-- ==== Sys2Proof/Laws/Registers.lean ====
section
/-! SUPPORT. The laws of the register port: the offset of each register, what reads and writes of the port do. -/

namespace Sys2Proof.Machine

/-- The number of a descriptor register in its group (R33). -/
def fieldOffset : DescField → Nat
  | .base => 0
  | .width => 4
  | .height => 8
  | .stride => 12

/-- The byte offset of a register (R26, R33, R34). -/
def offsetOf : RegName → BitVec 8
  | .id => 0x000
  | .ctrl => 0x004
  | .cmd => 0x008
  | .status => 0x00C
  | .irqStatus => 0x010
  | .irqEnable => 0x014
  | .fillCount => 0x018
  | .blackCount => 0x01C
  | .desc .s f => BitVec.ofNat 8 (0x020 + fieldOffset f)
  | .desc (.q i) f => BitVec.ofNat 8 (0x030 + 16 * i.val + fieldOffset f)

theorem regAt_offsetOf (n : RegName) : regAt (offsetOf n) = some n := by
  cases n with
  | desc d f =>
    cases d with
    | s => cases f <;> rfl
    | q i => cases f <;> fin_cases i <;> rfl
  | _ => rfl

/-- Among the offsets that are multiples of 4, each register has one. -/
theorem regAt_eq_some {off : BitVec 8} {n : RegName} (h4 : off.toNat % 4 = 0) : regAt off = some n ↔ off = offsetOf n := by
  constructor
  · intro h
    have key : ∀ off : BitVec 8, off.toNat % 4 = 0 → (regAt off).all fun n => off = offsetOf n := by decide +kernel
    have := key off h4
    rw [h] at this
    simpa using this
  · rintro rfl; exact regAt_offsetOf n

theorem regAt_eq_none {off : BitVec 8} : regAt off = none ↔ 0x070 ≤ off.toNat := by
  have key : ∀ off : BitVec 8, (regAt off).isNone = decide (0x070 ≤ off.toNat) := by decide +kernel
  have := key off
  rw [← Option.isNone_iff_eq_none, this, decide_eq_true_eq]

/-- CMD and the descriptor registers are the offsets 0x008 and 0x020 to 0x06F (R37). -/
theorem regAt_guarded {off : BitVec 8} (h4 : off.toNat % 4 = 0) :
    (regAt off = some .cmd ∨ ∃ d f, regAt off = some (.desc d f)) ↔
      off = 0x008 ∨ (0x020 ≤ off.toNat ∧ off.toNat ≤ 0x06F) := by
  have key : ∀ off : BitVec 8, off.toNat % 4 = 0 →
      ((match regAt off with | some .cmd => true | some (.desc _ _) => true | _ => false) =
        decide (off = 0x008 ∨ (0x020 ≤ off.toNat ∧ off.toNat ≤ 0x06F))) := by decide +kernel
  have := key off h4
  rw [← decide_eq_true_eq (p := off = 0x008 ∨ _), ← this]
  cases h : regAt off with
  | none => simp
  | some n => cases n <;> simp

/-! ### Descriptors by name -/

@[simp] theorem desc_setDesc_same (r : Regs) (d : DescName) (x : Desc) : (r.setDesc d x).desc d = x := by
  cases d with
  | s => rfl
  | q i => simp [Regs.setDesc, Regs.desc]

theorem desc_setDesc_other (r : Regs) {d d' : DescName} (h : d' ≠ d) (x : Desc) : (r.setDesc d x).desc d' = r.desc d' := by
  cases d with
  | s => cases d' <;> first | rfl | exact absurd rfl h
  | q i =>
    cases d' with
    | s => simp [Regs.setDesc, Regs.desc]
    | q j =>
      have hij : j ≠ i := fun e => h (by rw [e])
      simp [Regs.setDesc, Regs.desc, setQ_q, hij]

theorem get_set_same (d : Desc) (f : DescField) (v : Word) : (d.set f v).get f =
    (match f with | .base | .stride => v | .width | .height => v &&& 0x0000FFFF) := by
  cases f <;> simp only [Desc.set, Desc.get]
  all_goals
    apply BitVec.eq_of_getLsbD_eq
    intro i hi
    have hm : ∀ i < 32, (0x0000FFFF : Word).getLsbD i = decide (i < 16) := by decide
    simp only [BitVec.getLsbD_setWidth, BitVec.getLsbD_extractLsb', BitVec.getLsbD_and, hm i hi]
    by_cases h : i < 16 <;> simp [h, hi]

theorem get_set_other (d : Desc) {f f' : DescField} (h : f' ≠ f) (v : Word) : (d.set f v).get f' = d.get f' := by
  cases f <;> cases f' <;> simp_all [Desc.set, Desc.get]

/-! ### The transactions -/

/-- What a register-port write does: an ERR answer, an ignored access, or the register's own effect. -/
theorem portWrite_cases (st : State) (off : BitVec 8) (size : Nat) (v : Word) :
    (¬ PortAccepts off size ∧ st.portWrite off size v = st.setAnswer .err) ∨
    (PortAccepts off size ∧ regAt off = none ∧ st.portWrite off size v = st.setAnswer .writeOk) ∨
    (∃ n, PortAccepts off size ∧ regAt off = some n ∧ st.portWrite off size v = (st.writeReg n v).setAnswer .writeOk) := by
  unfold State.portWrite
  by_cases h : PortAccepts off size
  · rw [if_pos h]
    cases hr : regAt off with
    | none => exact .inr (.inl ⟨h, rfl, rfl⟩)
    | some n => exact .inr (.inr ⟨n, h, rfl, rfl⟩)
  · rw [if_neg h]; exact .inl ⟨h, rfl⟩

/-- A register-port read changes only the answer. -/
theorem portRead_answer (st : State) (off : BitVec 8) (size : Nat) : ∃ a, st.portRead off size = st.setAnswer a := by
  unfold State.portRead
  repeat' split
  all_goals exact ⟨_, rfl⟩

end Sys2Proof.Machine
end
__________________________________________________
**Brief:** What you give back should be only the lines of the records above, starting at the line with "((match regAt off" and ending at the line with "have hij : j", restated word for word.

**Reply:**
      ((match regAt off with | some .cmd => true | some (.desc _ _) => true | _ => false) =
        decide (off = 0x008 ∨ (0x020 ≤ off.toNat ∧ off.toNat ≤ 0x06F))) := by decide +kernel
  have := key off h4
  rw [← decide_eq_true_eq (p := off = 0x008 ∨ _), ← this]
  cases h : regAt off with
  | none => simp
  | some n => cases n <;> simp

/-! ### Descriptors by name -/

@[simp] theorem desc_setDesc_same (r : Regs) (d : DescName) (x : Desc) : (r.setDesc d x).desc d = x := by
  cases d with
  | s => rfl
  | q i => simp [Regs.setDesc, Regs.desc]

theorem desc_setDesc_other (r : Regs) {d d' : DescName} (h : d' ≠ d) (x : Desc) : (r.setDesc d x).desc d' = r.desc d' := by
  cases d with
  | s => cases d' <;> first | rfl | exact absurd rfl h
  | q i =>
    cases d' with
    | s => simp [Regs.setDesc, Regs.desc]
    | q j =>
      have hij : j ≠ i := fun e => h (by rw [e])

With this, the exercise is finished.